Obama reiterates goal of universal preschool, but how will the nation pay for it?
Considering the lifetime benefits to the individual and society, a National Institutes of Health study estimated that every dollar spent on early childhood education would generate between $4 and $11 of economic benefits over a child’s lifetime. Robert Lynch of Rice University summarizes, “putting money into early childhood education is perhaps the soundest investment one could make today.”
Funding and fade-out
Obama has proposed funding early childhood programs through tobacco taxes. (Obama is open to alternatives to that approach, which have been considered by experts, but has not received widespread political attention.) This is expected to produce $75 billion, which the federal government would presumably funnel to the states for distribution to local school districts charged with administering universal preschool.
Programs would be charged with introducing evidence-based curriculums, small class sizes, hiring teachers with bachelor’s degrees, with salaries comparable to K-12 teachers, as well as extensive program monitoring and an open door policy for all students whose families are at or below 200 percent of the federal poverty level.

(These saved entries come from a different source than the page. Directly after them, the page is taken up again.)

-- ==== Sys2Proof/Machine/Panel.lean ====
section
/-!
DEFINITION. Machine/Panel.lean: the annunciator panel driver (chapter 13, R497 to R527): composed pixels, passes, bands,
the states of Table 13.3, and the panel's commands.
-/

namespace Sys2Proof.Machine

open Sys2Proof

def modPanel (f : Panel → Panel) (d : Dev) : Dev := { d with panel := f d.panel }

/-- An event of the panel: it exists only where PANEL is 1 (R497). -/
def panelR (s : State) (f : Mems → Dev → Dev) : Host.Outcome State Fault Refusal :=
  nextR s fun m d => if d.hasPanel then f m d else d

/-- The panel is absent (R497). -/
def noPanel : Dev → Bytes → Bool := fun d _ => !d.hasPanel

/-! ## Composed pixels (R499, R506, R507) -/

/-- The LEVEL of a pixel in the shown buffer (R499). -/
def shownLevel (m : Mems) (r c : Nat) : Nat := (Memory.read 0 m.shown (128 * r + c)).toNat % 4

def IndDecl.covers (x : IndDecl) (r c : Nat) : Bool :=
  decide (x.rowFirst ≤ r ∧ r ≤ x.rowLast ∧ x.colFirst ≤ c ∧ c ≤ x.colLast)

/-- The indicators of this device. -/
def Dev.indicators (d : Dev) : List IndDecl :=
  ((d.prog.image.map (·.indicators)).getD []).filter (fun x => x.position == d.sys.stackPos.toNat)

/-- The highest-numbered indicator over a pixel. -/
def topIndicator (l : List IndDecl) (r c : Nat) : Option IndDecl :=
  (l.filter (·.covers r c)).foldl (fun (a : Option IndDecl) (x : IndDecl) =>
    match a with
    | some y => if y.index ≤ x.index then some x else some y
    | none => some x) none

/-- The frame content of a pixel: in RMS mode LEVEL 0 in a bad row (R504). -/
def Dev.frameLevel (d : Dev) (m : Mems) (r c : Nat) : Nat :=
  if d.panel.set.mode = 1 && d.panel.badRows.contains r then 0 else shownLevel m r c

/-- The composed pixel (R506). -/
def Dev.composed (d : Dev) (m : Mems) (r c : Nat) : Nat :=
  match topIndicator d.indicators r c with
  | none => d.frameLevel m r c
  | some x =>
    match mget d.panel.levels x.index with
    | some l => l
    | none => ((mget d.panel.kept x.index).bind (fun k => mget k (128 * r + c))).getD (d.frameLevel m r c)

/-- The active pixels of a row. -/
def Dev.composedRow (d : Dev) (m : Mems) (r : Nat) : List Nat := (List.range d.panel.set.cols).map (d.composed m r)

/-- The CRC-32C of a row of the shown buffer (R503). -/
def rowCrc (m : Mems) (r : Nat) : Word := crc32c (Memory.readN 0 m.shown (128 * r) 128)

/-! ## Regions -/

def PanelSet.regions (p : PanelSet) : Nat := p.regionStart.length + 1

def PanelSet.firstRow (p : PanelSet) (k : Nat) : Nat := if k = 0 then 0 else lget p.regionStart (k - 1)

def PanelSet.endRow (p : PanelSet) (k : Nat) : Nat := if k < p.regionStart.length then lget p.regionStart k else p.rows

At a conference at the CATO Institute earlier in the month, several of the nation’s leading education researchers on the subject agreed that significant academic and social results accrue while children are in high-quality preschool and that at least some of the benefits extend to kindergarten.

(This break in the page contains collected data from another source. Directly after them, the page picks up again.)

-- ==== Sys2Proof/Machine/Gligil.lean ====
section
/-!
DEFINITION. Machine/Gligil.lean: the ports of the Gligil link, the ring and its status frames (R365, R370 to R372,
R383), class 2 retransmission (R369), and the scheduled traffic of a stack (R164, R374, R375).
-/

namespace Sys2Proof.Machine

open Sys2Proof

/-- A row that only a device with the Gligil link has. -/
def glD (s : State) (f : Dev → Dev) : Host.Outcome State Fault Refusal := nextD s fun d => if d.gligil then f d else d

def modGl (f : Gl → Gl) (d : Dev) : Dev := { d with gl := f d.gl }

def Gl.port (g : Gl) (p : Nat) : GlPort := if p = 0 then g.portA else if p = 1 then g.portB else g.portP

def modPort (p : Nat) (f : GlPort → GlPort) (d : Dev) : Dev :=
  modGl (fun g => match p with
    | 0 => { g with portA := f g.portA }
    | 1 => { g with portB := f g.portB }
    | _ => { g with portP := f g.portP }) d

/-- S, the stack size of the active settings. -/
def Dev.stackS (d : Dev) : Nat := max 1 (min 8 d.otp.settings.stackSize)

/-! ## The ring (R372) -/

/-- Link i joins port A of position i to port B of position i + 1 (R365). -/
def linkUp (pos : Vector PosStatus 8) (s i : Nat) : Bool := (vget pos i).portA && (vget pos ((i + 1) % s)).portB

/-- The positions that lie within k unbroken links of p, upwards and downwards. -/
def reachFrom (pos : Vector PosStatus 8) (s p : Nat) : List Nat :=
  let up := (List.range s).takeWhile (fun k => k = 0 || linkUp pos s ((p + k - 1) % s))
  let down := (List.range s).takeWhile (fun k => k = 0 || linkUp pos s ((p + s - k) % s))
  up.map (fun k => (p + k) % s) ++ down.map (fun k => (p + s - k) % s)

/-- The state of a ring of s devices: a stack of one has no ring link. -/
def ringOf (pos : Vector PosStatus 8) (s : Nat) : Ring :=
  if s ≤ 1 then .closed
  else match ((List.range s).filter (fun i => !linkUp pos s i)).length with
    | 0 => .closed
    | 1 => .open_
    | _ => .split

def Ring.code : Ring → Nat
  | .closed => 0
  | .open_ => 1
  | .split => 2

/-- A neighbour on a port that breaks R365, or has the own position. -/
def Dev.wrongNeighbour (d : Dev) (p : Nat) : Bool :=
  let x := d.gl.port p
  let own := d.sys.stackPos.toNat
  let s := d.stackS
  x.up && (match p with
    | 0 => x.neighbour == own || x.neighbour != (own + 1) % s
    | 1 => x.neighbour == own || x.neighbour != (own + s - 1) % s
    | _ => x.neighbour != own)

/-- A position fault (R371). -/
def Dev.misplaced (d : Dev) : Bool :=
  decide (d.stackS ≤ d.sys.stackPos.toNat) || (List.range 3).any d.wrongNeighbour

/-- STACK_LINK_CHANGE (Table 9.13) on a port; a change of the ring alone names port A (log entry 29). -/
def linkEvent (p : Nat) (d : Dev) : Dev :=
  let x := d.gl.port p
  raise .stackLinkChange (p + 4 * b2n x.up + 8 * d.gl.ring.code + 32 * b2n d.gl.positionFault + 64 * x.neighbour) d

/-- Ring, reachability and position fault as they now stand. A stack master that can no longer reach a device of a
split ring handles it as failed, at L2 (R372). -/
def ringUpdate (changed : Option Nat) (d : Dev) : Dev :=
  let own := d.sys.stackPos.toNat
  let s := d.stackS
  let was := d.gl
  let pos := vset was.pos own d.ownStatus
  let near := reachFrom pos s own
  let pos := Vector.ofFn (fun (i : Fin 8) =>
    { vget pos i.val with reachable := i.val == own || (near.contains i.val && decide (i.val < s)) })
  let d := modGl (fun g => { g with pos := pos, ring := ringOf pos s }) d
  let d := modGl (fun g => { g with positionFault := d.misplaced }) d
  let d := match changed with
    | some p => linkEvent p d
    | none => if was.ring != d.gl.ring || was.positionFault != d.gl.positionFault then linkEvent 0 d else d
  let lost := (List.range s).any (fun i => (vget was.pos i).reachable && !(vget pos i).reachable)
  if d.master && d.gl.ring == .split && lost then ladderL2 d else d

/-! ## Ports (R370) -/

/-- GLIGIL_PORT_UP: the link identity of the neighbour and the hop latency measured. -/
def execGligilPortUp (p : Fin 3) (neighbour : Fin 8) (variant : Half) (uid : DWord) (latency : Half) (s : State) :
    Host.Outcome State Fault Refusal :=
  glD s fun d =>
    if (d.gl.port p).up then d
    else
      let d := modPort p (fun x => { x with up := true, neighbour := neighbour, latency := latency.toNat }) d
      let d := if p.val < 2 then
          modGl (fun g => { g with pos := vmod g.pos neighbour (fun x =>
            { x with variant := variant, uid := uid.setWidth 32 }) }) d
        else d
      ringUpdate (some p) d

/-- GLIGIL_PORT_DOWN. -/
def execGligilPortDown (p : Fin 3) (s : State) : Host.Outcome State Fault Refusal :=
  glD s fun d =>
    if !(d.gl.port p).up then d
    else
      let d := ringUpdate (some p) (modPort p (fun x => { x with up := false }) d)
      if p = 2 then pairDown d else d

/-- RING_STATUS_FRAME (R383): from its own position the device sends its frame; one received reports a position, its
station safe state (R210), and a qualified PFW (R552), which the master passes on and every device follows. -/
def execRingStatusFrame (src : Fin 8) (st : PosStatus) (safe pfw : Bool) (s : State) : Host.Outcome State Fault Refusal :=
  glD s fun d =>
    if src.val = d.sys.stackPos.toNat then sendStatus d
    else
      let d := modGl (fun g => { g with pos := vmod g.pos src (fun x => { st with reachable := x.reachable }) }) d
      let d := ringUpdate none d
      let d := if safe then enterSafe d else d
      let was := d.pfwOn
      let d := { d with pwr := { d.pwr with pfwAt := vset d.pwr.pfwAt src pfw } }
      if d.pfwOn then (if d.master && !was then enterHold (sendStatus d) else enterHold d)
      else if was then leaveHold (if d.master then sendStatus d else d)
      else d

/-- FENCE_NOTICE_RECEIVED (R387): cause 7. -/
def execFenceNoticeReceived (s : State) : Host.Outcome State Fault Refusal :=
  glD s fun d => if d.master then d else fence 7 d

/-! ## Class 2 frames (R369) -/

/-- GLIGIL_RETRANSMIT: a frame is sent again at most 8 times. Forwarding and pair traffic goes on port P. -/
def execGligilRetransmit (seq : Half) (s : State) : Host.Outcome State Fault Refusal :=
  glD s fun d =>
    match d.gl.pendingTx.find? (fun f => f.seq == seq) with
    | none => d
    | some f =>
      let again := fun (x : GlPending) => if x.seq == seq then { x with tries := x.tries + 1 } else x
      let left := if f.tries + 1 < 8 then d.gl.pendingTx.map again else d.gl.pendingTx.filter (fun x => x.seq != seq)
      let d := modGl (fun g => { g with pendingTx := left }) d
      let onP := f.kind == 0x31 || decide (0x40 ≤ f.kind)
      emit (.gligil (if onP then glP else d.ringPort f.dst) 2 f.kind f.dst f.data) d

/-- GLIGIL_ACK_RECEIVED. -/
def execGligilAckReceived (src : Fin 8) (seq : Half) (s : State) : Host.Outcome State Fault Refusal :=
  glD s (modGl fun g => { g with pendingTx := g.pendingTx.filter (fun f => !(f.seq == seq && f.dst == src.val)) })

/-! ## Scheduled traffic -/

/-- GLIGIL_CONFIRM_FRAME (R164): for the cycle in progress. -/
def execGligilConfirmFrame (src : Fin 8) (t : Fin 8) (cycle : Word) (s : State) : Host.Outcome State Fault Refusal :=
  glD s fun d =>
    let k := d.task t
    if !d.master || cycle != k.counter || !(k.st == .execute || k.st == .ready) then d
    else modGl (fun g => { g with confirmed := vmod g.confirmed t (fun b => b ||| (1#8 <<< src.val)) }) d

/-- GLIGIL_COMMIT_DECISION (R374). -/
def execGligilCommitDecision (t : Fin 8) (cycle : Word) (commit : Bool) (s : State) : Host.Outcome State Fault Refusal :=
  glD s fun d =>
    if d.master || cycle != (d.task t).counter then d
    else modGl (fun g => { g with decision := vset g.decision t (some commit) }) d

/-- A working value of a block on another device: its last value replaces an earlier one (R165, R193). -/
def takeWorking (t block key : Nat) (value : Word) (quality : Byte) (prov : Bool) (d : Dev) : Dev :=
  let k := d.task t
  if !(k.st == .execute || k.st == .ready || k.st == .late) then d
  else
    let ws := ((mget k.runs block).map (fun (r : Run) => r.exec.writes)).getD []
    let r : Run := {
      exec := { block := block, writes := ws.filter (fun w => w.key != key) ++ [⟨key, value, quality⟩] }
      provisional := prov, remote := true }
    settle t (modTask t (fun k => { k with runs := mput k.runs block r }) d)

/-- A stack publication: each of its readers latches it at its next input freeze (R151, R375). -/
def takePublication (id : Word) (tv : TV) (d : Dev) : Dev :=
  let im := d.prog.image.getD {}
  let (v, d) := readTV .gligil id tv d
  (List.range im.nI).foldl (fun d el =>
    let x := im.iOf el
    if x.source = 8 && x.id == id then modProg (fun p => { p with fieldIn := mput p.fieldIn el v }) d else d) d

/-- GLIGIL_SCHEDULED_DATA. -/
def execGligilScheduledData (vals : List SchedVal) (s : State) : Host.Outcome State Fault Refusal :=
  glD s fun d => vals.foldl (fun d v =>
    match v with
    | .publication id tv => takePublication id tv d
    | .working t block key value quality prov => takeWorking t block key value quality prov d) d

/-! ## STACK_STATUS (R383) -/

/-- An entry of Table 9.12: the tick phase error of a device that is not the master is a measurement of its own, open
here. -/
def posBytes (p : Nat) (x : PosStatus) : Bytes :=
  leBytes 1 p ++ leBytes 1 (b2n x.reachable) ++ leBytes 2 x.variant.toNat ++ leBytes 4 x.uid.toNat ++
    leBytes 1 (b2n x.portA) ++ leBytes 1 (b2n x.portB) ++ leBytes 1 x.portP ++ zeros 1 ++ leBytes 2 x.latency.toNat ++
    leBytes 2 x.phase.toNat ++ leBytes 4 x.discA.toNat ++ leBytes 4 x.discB.toNat ++ leBytes 4 x.discP.toNat ++ zeros 4

/-- STACK_STATUS (R383). -/
def execStackStatus (o : Origin) (s : State) : Host.Outcome State Fault Refusal :=
  runCmd s o 0x0706 (fun d _ => !d.gligil)
    (fun _ _ p => [lenIs p 4, resv p [(1, 3)], (decide (1 < byteAt p 0), stBadParam)])
    (fun _ d p =>
      let own := d.sys.stackPos.toNat
      let (x, d) : Nat × Dev := if d.master then (0, d) else freshNat d
      let pos := vset d.gl.pos own { d.ownStatus with phase := BitVec.ofNat 16 x }
      let near := ((List.range d.stackS).filter (fun i => (vget pos i).reachable)).length
      let state := if d.master then 0 else if d.gl.tickLost then 2 else 1
      let head := leBytes 1 d.stackS ++ leBytes 1 near ++ leBytes 1 own ++ leBytes 1 state ++
        leBytes 1 d.gl.ring.code ++ zeros 11
      let clear := fun (x : GlPort) => { x with discarded := 0 }
      let d := if (byteAt p 0).testBit 0 then
          modGl (fun g => { g with portA := clear g.portA, portB := clear g.portB, portP := clear g.portP }) d
        else d
      (d, .ok (head ++ (List.range 8).flatMap (fun i => posBytes i (vget pos i)))))

end Sys2Proof.Machine
end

The first longitudinal study of preschool began in 1965 and collected data as the participants reached ages 14, 15, 19, 27 and 41. The Perry preschool study shows that, compared to their cohorts, students who attended preschool have been significantly more successful in cognitive performance, high school graduation rates, higher education and in earning more money. They are also less likely to be involved in the criminal justice system.
The Abecedarian Early Intervention Project followed. As with the Perry study, the children were low-income and were tracked for decades — in this case, up to age 30. Unlike Perry, study participants first began child-care and educational programs while in infancy. There have been significant benefits in academic skills, educational attainment, employment and parenthood.
A summary of this and other research found that preschool seems to extend benefits to both typical and special-needs children, to native English speakers and their dual-language learning counterparts. Other studies concur in this finding: while poor kids benefit more, everyone makes significant advances.
Yet students’ early successes can diminish in size or disappear almost entirely early in elementary school. The well-regarded Head Start Impact Study found an impressive range of gains for participants. But those gains did not last.
The students who began the federal Head Start program at the age of 4 maintained a small advantage in vocabulary at the end of first grade, and their improved reading skills persisted through third grade. The 3-year-olds had higher oral comprehension skills at the end of first grade. Researchers tend to agree that Head Start participants perform at about the same level as their peers early in elementary school.
In short, many of the advances made in pre-kindergarten programs seem to “fade out.”
Given the “fade-out,” critics including Grover J. Whitehurst of the Center on Education Policy at the Brookings Institution question the need for universal, as oppose to targeted, preschool funding.
Whitehurst urged targeting programs to the most disadvantaged students, including those who speak English as a second-language. Targeting may bring about the key short- and long-term benefits for the students and for society, and a role that he called a “classic government function.”
Critics outside the education community like Michelle Malkin call Obama’s prescription a “federal encroachment into our children’s lives at younger and younger ages.” Yet that argument runs up against a line of experts, including Steve Barnett, director of the National Institute for Early Education Research at Rutgers University, who says that a universal preschool program “is one of the most important education initiatives, maybe since Brown versus Board of Education.”
Editor's Note: This story has been modified to make it clear that the benefits of early childhood education found in research conducted by University of Chicago economist James Heckman applies to disadvantaged children as opposed to all children.